-- Opening Marker --

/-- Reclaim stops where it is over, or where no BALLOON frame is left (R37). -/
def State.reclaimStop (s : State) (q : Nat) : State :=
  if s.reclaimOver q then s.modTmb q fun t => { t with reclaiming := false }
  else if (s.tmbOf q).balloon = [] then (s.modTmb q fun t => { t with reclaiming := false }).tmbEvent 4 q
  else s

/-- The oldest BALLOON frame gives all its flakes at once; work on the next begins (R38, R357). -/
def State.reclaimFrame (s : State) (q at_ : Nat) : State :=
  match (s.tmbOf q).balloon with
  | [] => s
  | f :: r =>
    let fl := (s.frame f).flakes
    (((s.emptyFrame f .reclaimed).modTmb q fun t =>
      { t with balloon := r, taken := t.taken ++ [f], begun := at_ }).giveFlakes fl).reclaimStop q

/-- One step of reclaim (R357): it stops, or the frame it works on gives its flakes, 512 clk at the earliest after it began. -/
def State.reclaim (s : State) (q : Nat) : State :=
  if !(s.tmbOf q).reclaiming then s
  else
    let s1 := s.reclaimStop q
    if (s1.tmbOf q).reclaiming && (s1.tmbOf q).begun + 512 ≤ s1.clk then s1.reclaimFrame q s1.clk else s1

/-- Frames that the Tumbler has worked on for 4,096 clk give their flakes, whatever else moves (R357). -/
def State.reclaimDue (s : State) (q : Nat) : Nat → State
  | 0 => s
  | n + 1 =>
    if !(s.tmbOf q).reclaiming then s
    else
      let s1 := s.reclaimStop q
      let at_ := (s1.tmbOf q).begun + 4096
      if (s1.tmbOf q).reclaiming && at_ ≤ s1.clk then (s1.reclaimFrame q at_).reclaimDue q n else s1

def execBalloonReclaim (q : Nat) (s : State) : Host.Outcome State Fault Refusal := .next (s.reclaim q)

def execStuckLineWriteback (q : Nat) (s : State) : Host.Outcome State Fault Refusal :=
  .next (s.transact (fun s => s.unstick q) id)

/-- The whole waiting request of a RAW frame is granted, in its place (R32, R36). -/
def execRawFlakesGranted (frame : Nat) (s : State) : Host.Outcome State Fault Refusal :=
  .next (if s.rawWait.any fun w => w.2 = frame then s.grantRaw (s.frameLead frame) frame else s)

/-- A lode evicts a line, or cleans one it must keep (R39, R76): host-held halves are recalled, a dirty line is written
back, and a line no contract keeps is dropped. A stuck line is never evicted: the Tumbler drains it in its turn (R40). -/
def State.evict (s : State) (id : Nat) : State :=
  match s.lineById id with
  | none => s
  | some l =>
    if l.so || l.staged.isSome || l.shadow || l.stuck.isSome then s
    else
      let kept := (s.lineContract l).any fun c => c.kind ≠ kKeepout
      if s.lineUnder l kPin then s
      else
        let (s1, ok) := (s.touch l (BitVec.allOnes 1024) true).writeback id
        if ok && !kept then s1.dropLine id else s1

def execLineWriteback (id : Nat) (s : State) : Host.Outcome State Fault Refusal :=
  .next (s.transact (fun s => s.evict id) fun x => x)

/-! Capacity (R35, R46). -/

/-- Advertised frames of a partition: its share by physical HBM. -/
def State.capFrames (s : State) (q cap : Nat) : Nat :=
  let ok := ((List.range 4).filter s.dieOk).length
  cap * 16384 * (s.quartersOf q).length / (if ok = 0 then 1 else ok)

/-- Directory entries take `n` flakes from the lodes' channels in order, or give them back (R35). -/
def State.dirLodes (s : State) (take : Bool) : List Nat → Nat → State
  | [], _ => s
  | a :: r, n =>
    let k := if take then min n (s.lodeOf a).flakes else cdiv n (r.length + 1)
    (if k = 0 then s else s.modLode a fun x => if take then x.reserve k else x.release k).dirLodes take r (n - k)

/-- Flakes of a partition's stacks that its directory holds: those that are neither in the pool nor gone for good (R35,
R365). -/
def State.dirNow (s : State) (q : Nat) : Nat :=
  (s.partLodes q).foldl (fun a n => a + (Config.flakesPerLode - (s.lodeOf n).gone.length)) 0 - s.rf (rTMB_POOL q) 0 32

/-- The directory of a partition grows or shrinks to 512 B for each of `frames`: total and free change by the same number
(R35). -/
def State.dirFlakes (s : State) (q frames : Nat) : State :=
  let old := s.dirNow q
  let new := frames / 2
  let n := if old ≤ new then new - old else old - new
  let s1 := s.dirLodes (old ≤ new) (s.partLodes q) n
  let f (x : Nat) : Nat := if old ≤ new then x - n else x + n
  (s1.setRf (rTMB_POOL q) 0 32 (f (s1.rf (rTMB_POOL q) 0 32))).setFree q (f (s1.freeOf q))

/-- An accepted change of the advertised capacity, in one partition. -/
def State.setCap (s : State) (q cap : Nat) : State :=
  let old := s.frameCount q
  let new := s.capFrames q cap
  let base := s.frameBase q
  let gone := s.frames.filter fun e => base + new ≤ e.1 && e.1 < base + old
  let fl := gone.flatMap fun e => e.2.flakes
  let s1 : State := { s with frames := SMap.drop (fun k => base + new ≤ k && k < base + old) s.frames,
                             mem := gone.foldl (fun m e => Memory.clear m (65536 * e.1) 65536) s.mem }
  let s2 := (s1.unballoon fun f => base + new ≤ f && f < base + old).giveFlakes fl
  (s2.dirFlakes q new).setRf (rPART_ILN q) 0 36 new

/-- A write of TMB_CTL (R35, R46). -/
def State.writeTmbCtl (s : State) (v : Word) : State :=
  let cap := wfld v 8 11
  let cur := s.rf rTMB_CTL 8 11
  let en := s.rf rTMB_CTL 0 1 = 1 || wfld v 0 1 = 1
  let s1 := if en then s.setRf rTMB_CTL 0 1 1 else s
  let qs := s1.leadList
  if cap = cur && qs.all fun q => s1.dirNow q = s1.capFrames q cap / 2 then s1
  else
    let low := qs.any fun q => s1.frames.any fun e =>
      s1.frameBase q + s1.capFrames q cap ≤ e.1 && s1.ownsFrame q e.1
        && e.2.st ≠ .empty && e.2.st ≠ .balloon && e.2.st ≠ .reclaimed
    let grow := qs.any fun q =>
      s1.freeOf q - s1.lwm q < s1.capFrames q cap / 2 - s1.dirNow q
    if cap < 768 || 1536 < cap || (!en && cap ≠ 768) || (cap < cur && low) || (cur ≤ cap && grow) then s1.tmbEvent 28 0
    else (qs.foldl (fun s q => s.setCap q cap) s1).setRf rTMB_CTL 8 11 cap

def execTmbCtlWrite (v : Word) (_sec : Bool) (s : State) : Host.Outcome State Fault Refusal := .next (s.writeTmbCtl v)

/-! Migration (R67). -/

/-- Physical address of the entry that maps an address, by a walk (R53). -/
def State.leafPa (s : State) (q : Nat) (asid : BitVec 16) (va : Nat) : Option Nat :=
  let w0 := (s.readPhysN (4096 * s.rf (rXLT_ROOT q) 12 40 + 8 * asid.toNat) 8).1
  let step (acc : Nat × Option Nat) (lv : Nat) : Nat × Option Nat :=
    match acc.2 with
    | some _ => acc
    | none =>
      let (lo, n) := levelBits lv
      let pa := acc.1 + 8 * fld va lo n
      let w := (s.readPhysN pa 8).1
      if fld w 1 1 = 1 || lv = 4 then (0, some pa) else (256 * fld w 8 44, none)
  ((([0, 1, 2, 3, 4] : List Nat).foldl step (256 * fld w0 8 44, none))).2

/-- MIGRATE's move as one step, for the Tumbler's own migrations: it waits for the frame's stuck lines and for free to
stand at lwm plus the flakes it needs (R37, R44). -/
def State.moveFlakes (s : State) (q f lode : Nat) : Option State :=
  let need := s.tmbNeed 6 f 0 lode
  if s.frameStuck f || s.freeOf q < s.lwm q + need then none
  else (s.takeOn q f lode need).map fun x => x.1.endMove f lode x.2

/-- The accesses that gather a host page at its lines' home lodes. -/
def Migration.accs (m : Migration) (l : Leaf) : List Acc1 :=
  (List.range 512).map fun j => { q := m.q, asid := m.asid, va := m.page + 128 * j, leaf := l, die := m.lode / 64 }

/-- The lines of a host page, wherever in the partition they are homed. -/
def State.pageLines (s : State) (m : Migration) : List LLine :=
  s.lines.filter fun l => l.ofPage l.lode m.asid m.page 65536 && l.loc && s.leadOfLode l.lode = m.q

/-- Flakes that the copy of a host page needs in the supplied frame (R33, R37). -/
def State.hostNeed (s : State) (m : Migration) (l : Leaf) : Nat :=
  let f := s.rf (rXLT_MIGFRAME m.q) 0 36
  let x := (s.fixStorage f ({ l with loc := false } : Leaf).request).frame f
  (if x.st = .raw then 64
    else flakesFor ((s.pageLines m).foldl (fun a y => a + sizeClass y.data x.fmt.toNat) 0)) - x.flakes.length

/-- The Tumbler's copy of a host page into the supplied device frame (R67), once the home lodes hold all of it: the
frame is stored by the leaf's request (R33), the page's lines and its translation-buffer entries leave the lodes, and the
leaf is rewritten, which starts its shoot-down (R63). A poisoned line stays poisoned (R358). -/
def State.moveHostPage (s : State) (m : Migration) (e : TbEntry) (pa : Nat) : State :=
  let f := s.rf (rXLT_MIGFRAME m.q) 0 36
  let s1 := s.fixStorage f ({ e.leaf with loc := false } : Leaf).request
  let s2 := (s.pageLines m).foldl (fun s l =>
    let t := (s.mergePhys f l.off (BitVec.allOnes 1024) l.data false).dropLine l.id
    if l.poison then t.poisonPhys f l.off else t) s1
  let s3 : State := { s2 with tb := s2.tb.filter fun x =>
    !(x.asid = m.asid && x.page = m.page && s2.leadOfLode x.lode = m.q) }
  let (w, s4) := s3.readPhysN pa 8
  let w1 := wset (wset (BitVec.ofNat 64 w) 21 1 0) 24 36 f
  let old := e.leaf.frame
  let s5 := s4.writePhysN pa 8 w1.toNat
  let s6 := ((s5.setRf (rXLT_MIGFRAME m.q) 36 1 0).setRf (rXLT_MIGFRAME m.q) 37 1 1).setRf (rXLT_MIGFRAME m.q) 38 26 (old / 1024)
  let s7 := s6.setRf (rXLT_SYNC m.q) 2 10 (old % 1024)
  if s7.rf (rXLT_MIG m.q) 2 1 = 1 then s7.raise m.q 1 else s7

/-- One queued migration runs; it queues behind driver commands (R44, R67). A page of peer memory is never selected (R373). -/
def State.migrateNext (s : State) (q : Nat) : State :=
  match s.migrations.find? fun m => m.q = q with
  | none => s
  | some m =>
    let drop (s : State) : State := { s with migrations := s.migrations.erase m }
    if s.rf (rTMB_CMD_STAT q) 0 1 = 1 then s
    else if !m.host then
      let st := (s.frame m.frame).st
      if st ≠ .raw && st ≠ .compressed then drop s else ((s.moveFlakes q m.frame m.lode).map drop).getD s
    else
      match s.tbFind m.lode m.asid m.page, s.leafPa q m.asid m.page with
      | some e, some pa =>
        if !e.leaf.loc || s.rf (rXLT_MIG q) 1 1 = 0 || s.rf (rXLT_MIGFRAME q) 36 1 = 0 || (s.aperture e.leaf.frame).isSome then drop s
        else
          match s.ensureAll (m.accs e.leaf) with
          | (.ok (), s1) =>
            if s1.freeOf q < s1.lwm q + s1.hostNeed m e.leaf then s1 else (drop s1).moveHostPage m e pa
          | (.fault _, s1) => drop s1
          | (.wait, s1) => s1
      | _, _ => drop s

-- Closing Marker --
-- Opening Marker --

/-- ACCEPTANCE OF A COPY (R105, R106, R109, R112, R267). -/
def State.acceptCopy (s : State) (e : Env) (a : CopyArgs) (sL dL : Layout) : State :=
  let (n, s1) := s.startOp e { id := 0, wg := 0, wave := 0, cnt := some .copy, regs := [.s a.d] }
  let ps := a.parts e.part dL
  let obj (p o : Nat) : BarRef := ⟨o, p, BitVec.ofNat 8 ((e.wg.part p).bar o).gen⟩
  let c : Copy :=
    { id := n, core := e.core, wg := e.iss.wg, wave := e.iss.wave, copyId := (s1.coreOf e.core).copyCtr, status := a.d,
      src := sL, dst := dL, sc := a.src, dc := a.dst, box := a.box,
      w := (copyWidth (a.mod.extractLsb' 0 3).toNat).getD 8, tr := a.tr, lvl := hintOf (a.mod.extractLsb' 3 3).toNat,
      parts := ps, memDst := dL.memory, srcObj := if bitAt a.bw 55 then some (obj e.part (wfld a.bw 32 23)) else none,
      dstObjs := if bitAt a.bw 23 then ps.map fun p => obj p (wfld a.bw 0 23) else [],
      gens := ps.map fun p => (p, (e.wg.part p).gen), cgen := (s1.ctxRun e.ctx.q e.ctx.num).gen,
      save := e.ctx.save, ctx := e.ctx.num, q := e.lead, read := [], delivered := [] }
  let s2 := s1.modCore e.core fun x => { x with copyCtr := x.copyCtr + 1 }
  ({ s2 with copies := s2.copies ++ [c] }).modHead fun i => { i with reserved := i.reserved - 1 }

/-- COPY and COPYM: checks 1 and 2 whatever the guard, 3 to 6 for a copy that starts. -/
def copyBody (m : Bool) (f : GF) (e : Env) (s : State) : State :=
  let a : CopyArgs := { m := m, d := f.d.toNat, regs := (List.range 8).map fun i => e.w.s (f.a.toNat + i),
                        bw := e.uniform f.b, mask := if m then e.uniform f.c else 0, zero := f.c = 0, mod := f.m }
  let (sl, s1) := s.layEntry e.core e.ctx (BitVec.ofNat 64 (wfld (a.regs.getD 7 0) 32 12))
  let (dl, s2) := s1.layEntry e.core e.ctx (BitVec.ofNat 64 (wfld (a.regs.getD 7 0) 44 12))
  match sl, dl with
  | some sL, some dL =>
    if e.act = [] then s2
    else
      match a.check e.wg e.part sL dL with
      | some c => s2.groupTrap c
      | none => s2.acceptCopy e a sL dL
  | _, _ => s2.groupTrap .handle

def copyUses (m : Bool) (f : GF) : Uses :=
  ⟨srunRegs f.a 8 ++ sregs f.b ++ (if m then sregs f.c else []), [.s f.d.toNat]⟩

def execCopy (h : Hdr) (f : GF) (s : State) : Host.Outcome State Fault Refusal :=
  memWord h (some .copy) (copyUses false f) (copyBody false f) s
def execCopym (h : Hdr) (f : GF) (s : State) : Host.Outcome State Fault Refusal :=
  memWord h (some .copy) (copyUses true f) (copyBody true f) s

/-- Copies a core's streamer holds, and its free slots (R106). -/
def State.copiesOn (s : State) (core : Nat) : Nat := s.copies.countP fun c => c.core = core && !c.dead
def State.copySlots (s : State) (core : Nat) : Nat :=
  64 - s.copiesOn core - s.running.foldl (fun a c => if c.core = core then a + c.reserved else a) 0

-- Closing Marker --
-- Opening Marker --

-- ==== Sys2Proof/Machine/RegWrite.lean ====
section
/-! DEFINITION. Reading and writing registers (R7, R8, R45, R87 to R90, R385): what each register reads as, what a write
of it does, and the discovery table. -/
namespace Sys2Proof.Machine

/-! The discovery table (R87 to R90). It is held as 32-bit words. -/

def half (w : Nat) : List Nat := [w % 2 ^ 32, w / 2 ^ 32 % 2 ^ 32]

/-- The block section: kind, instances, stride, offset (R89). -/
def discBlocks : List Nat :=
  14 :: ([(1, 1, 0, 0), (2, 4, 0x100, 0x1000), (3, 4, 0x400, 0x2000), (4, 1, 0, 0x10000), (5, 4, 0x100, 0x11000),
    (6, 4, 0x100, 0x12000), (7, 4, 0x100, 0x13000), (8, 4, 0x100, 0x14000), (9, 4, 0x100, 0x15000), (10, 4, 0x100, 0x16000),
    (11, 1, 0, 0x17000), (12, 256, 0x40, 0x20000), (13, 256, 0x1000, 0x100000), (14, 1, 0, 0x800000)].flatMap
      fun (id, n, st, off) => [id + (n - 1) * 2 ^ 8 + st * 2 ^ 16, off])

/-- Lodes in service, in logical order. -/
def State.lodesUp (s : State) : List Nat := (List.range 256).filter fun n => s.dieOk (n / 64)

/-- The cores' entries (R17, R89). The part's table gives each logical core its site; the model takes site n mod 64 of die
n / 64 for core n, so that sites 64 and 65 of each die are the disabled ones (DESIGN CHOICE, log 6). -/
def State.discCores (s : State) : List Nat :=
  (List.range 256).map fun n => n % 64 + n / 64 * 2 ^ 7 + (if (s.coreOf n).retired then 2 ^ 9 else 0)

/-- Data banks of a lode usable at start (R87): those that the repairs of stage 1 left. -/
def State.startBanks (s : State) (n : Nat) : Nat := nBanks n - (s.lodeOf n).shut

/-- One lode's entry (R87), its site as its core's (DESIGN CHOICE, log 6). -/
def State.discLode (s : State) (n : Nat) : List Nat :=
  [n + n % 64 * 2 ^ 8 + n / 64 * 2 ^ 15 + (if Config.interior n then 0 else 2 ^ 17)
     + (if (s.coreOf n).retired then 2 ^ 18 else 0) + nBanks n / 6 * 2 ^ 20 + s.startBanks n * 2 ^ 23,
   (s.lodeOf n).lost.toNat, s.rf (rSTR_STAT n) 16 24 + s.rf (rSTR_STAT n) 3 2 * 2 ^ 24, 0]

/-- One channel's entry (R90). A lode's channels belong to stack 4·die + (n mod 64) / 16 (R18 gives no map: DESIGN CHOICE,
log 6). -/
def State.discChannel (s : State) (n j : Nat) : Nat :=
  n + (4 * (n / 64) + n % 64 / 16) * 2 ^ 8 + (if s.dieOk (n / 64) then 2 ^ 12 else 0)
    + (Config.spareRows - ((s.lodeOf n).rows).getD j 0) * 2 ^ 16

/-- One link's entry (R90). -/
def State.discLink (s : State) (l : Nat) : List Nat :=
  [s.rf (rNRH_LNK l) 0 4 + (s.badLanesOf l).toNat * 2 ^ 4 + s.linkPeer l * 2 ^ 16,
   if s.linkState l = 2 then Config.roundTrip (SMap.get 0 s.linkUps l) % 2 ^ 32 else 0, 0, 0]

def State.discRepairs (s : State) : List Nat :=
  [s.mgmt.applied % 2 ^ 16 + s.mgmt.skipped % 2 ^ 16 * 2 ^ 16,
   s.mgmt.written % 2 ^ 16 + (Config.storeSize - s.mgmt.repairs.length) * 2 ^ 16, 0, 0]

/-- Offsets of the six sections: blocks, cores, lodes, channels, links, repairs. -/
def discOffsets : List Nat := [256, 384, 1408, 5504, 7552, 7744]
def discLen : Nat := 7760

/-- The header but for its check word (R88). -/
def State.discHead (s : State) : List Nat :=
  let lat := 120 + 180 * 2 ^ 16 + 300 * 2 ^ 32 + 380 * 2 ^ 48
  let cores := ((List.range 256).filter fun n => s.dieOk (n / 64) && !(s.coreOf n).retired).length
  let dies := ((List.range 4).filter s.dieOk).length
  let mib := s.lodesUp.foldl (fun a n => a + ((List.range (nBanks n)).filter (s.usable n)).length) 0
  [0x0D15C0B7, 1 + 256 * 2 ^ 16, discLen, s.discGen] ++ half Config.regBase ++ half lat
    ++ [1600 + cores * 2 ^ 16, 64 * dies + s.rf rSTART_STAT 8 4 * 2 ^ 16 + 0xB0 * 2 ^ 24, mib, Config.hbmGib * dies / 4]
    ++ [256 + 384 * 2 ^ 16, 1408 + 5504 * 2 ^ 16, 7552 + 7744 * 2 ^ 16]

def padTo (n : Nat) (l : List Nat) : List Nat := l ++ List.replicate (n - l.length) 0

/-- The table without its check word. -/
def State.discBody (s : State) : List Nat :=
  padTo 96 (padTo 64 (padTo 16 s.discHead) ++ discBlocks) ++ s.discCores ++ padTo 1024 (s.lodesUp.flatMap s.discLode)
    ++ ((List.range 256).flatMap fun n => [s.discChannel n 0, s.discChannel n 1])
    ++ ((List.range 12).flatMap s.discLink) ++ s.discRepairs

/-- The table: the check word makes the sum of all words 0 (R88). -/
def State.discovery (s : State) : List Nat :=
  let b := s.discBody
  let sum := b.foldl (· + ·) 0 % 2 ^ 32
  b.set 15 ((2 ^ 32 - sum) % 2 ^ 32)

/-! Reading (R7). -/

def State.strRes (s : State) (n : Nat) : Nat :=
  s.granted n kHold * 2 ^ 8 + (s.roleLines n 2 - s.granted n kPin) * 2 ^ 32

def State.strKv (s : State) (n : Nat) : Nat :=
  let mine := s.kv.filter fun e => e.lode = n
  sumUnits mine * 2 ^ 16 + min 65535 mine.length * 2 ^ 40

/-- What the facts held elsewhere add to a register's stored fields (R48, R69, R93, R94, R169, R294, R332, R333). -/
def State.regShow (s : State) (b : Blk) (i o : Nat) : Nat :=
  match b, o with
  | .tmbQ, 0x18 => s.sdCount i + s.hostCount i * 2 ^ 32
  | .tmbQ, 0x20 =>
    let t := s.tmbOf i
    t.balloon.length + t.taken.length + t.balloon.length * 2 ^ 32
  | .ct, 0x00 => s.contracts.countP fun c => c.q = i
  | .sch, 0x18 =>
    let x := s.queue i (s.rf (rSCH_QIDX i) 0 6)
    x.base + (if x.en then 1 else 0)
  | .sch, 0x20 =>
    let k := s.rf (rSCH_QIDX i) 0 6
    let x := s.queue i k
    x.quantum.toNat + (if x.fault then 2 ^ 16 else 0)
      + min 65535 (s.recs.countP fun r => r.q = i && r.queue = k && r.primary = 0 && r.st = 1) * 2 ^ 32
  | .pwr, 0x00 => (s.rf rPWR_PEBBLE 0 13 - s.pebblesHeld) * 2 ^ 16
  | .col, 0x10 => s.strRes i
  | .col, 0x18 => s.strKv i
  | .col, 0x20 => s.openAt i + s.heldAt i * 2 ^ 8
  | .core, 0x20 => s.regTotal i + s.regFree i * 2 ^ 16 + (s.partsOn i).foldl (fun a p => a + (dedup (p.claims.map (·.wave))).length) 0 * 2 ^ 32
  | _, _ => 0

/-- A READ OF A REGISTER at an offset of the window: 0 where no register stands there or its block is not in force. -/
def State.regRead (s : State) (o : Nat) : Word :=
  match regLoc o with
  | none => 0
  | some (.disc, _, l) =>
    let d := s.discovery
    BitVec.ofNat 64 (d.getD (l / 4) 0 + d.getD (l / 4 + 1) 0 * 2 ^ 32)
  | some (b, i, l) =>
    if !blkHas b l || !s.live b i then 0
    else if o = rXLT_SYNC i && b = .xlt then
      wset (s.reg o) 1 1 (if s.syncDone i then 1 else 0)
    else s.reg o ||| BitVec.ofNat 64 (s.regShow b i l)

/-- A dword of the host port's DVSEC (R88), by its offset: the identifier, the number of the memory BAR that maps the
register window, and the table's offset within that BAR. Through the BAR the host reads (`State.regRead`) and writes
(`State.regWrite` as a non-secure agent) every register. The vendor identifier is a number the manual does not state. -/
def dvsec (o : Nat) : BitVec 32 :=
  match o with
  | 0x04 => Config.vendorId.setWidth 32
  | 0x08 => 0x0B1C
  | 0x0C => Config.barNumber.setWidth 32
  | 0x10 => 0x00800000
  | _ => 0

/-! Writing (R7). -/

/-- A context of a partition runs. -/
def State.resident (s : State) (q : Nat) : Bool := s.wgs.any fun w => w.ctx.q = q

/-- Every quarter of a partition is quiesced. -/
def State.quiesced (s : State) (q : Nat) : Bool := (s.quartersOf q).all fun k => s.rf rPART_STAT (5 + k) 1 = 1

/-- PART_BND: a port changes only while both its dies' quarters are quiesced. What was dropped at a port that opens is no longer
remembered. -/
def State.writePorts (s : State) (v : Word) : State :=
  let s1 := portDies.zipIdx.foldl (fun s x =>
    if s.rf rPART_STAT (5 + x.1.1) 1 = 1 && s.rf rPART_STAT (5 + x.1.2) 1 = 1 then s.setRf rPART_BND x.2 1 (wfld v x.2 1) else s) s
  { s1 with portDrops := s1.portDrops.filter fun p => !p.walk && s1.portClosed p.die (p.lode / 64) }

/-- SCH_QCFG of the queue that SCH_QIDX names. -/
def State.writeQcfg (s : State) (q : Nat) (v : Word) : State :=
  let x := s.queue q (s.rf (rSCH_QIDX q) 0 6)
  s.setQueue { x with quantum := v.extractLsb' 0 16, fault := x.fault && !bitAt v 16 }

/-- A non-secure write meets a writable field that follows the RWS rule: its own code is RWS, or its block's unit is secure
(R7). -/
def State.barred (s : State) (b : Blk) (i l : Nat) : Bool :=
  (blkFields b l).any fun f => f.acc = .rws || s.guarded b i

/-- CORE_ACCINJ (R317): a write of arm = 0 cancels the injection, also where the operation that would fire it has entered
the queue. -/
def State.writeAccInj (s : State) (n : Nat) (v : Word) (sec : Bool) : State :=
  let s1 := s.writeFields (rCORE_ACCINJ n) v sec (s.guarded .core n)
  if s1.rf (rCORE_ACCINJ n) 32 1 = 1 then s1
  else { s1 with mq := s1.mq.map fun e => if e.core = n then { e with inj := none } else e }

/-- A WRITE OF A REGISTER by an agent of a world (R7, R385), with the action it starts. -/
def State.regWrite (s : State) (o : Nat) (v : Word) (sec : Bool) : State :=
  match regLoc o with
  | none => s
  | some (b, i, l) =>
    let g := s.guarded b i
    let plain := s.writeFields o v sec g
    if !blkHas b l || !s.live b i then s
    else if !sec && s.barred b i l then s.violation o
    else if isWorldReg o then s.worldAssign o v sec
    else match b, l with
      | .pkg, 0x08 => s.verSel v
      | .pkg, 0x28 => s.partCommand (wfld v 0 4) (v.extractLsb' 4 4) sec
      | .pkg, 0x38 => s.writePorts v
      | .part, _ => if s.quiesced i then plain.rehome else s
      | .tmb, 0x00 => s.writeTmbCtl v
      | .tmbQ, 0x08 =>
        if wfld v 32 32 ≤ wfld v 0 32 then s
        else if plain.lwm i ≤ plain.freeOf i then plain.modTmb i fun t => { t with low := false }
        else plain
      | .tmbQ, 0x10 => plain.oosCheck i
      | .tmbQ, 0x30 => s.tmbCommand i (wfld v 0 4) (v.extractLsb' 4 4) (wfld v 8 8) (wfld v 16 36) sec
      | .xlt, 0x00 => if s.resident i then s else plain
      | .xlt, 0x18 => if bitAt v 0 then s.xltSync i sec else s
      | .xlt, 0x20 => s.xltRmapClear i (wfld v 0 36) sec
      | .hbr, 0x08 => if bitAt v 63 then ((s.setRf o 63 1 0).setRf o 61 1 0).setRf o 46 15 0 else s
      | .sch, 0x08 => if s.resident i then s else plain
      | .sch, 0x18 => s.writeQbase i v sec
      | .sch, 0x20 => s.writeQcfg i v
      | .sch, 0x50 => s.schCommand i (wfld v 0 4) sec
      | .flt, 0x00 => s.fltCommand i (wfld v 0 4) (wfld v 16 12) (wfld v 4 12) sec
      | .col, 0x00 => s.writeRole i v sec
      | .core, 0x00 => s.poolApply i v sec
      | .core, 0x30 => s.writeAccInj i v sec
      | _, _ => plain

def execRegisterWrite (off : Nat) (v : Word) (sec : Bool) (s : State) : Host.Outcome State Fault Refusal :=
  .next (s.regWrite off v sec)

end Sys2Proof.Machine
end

-- Closing Marker --

Task goal:
Keep both end lines and retype everything in the records above from the line containing "Capacity (R35, R46). -/" through the line containing "TMB_CTL (R35, R46). -/", exactly, with nothing else.

Answer area:
/-! Capacity (R35, R46). -/

/-- Advertised frames of a partition: its share by physical HBM. -/
def State.capFrames (s : State) (q cap : Nat) : Nat :=
  let ok := ((List.range 4).filter s.dieOk).length
  cap * 16384 * (s.quartersOf q).length / (if ok = 0 then 1 else ok)

/-- Directory entries take `n` flakes from the lodes' channels in order, or give them back (R35). -/
def State.dirLodes (s : State) (take : Bool) : List Nat → Nat → State
  | [], _ => s
  | a :: r, n =>
    let k := if take then min n (s.lodeOf a).flakes else cdiv n (r.length + 1)
    (if k = 0 then s else s.modLode a fun x => if take then x.reserve k else x.release k).dirLodes take r (n - k)

/-- Flakes of a partition's stacks that its directory holds: those that are neither in the pool nor gone for good (R35,
R365). -/
def State.dirNow (s : State) (q : Nat) : Nat :=
  (s.partLodes q).foldl (fun a n => a + (Config.flakesPerLode - (s.lodeOf n).gone.length)) 0 - s.rf (rTMB_POOL q) 0 32

/-- The directory of a partition grows or shrinks to 512 B for each of `frames`: total and free change by the same number
(R35). -/
def State.dirFlakes (s : State) (q frames : Nat) : State :=
  let old := s.dirNow q
  let new := frames / 2
  let n := if old ≤ new then new - old else old - new
  let s1 := s.dirLodes (old ≤ new) (s.partLodes q) n
  let f (x : Nat) : Nat := if old ≤ new then x - n else x + n
  (s1.setRf (rTMB_POOL q) 0 32 (f (s1.rf (rTMB_POOL q) 0 32))).setFree q (f (s1.freeOf q))

/-- An accepted change of the advertised capacity, in one partition. -/
def State.setCap (s : State) (q cap : Nat) : State :=
  let old := s.frameCount q
  let new := s.capFrames q cap
  let base := s.frameBase q
  let gone := s.frames.filter fun e => base + new ≤ e.1 && e.1 < base + old
  let fl := gone.flatMap fun e => e.2.flakes
  let s1 : State := { s with frames := SMap.drop (fun k => base + new ≤ k && k < base + old) s.frames,
                             mem := gone.foldl (fun m e => Memory.clear m (65536 * e.1) 65536) s.mem }
  let s2 := (s1.unballoon fun f => base + new ≤ f && f < base + old).giveFlakes fl
  (s2.dirFlakes q new).setRf (rPART_ILN q) 0 36 new

/-- A write of TMB_CTL (R35, R46). -/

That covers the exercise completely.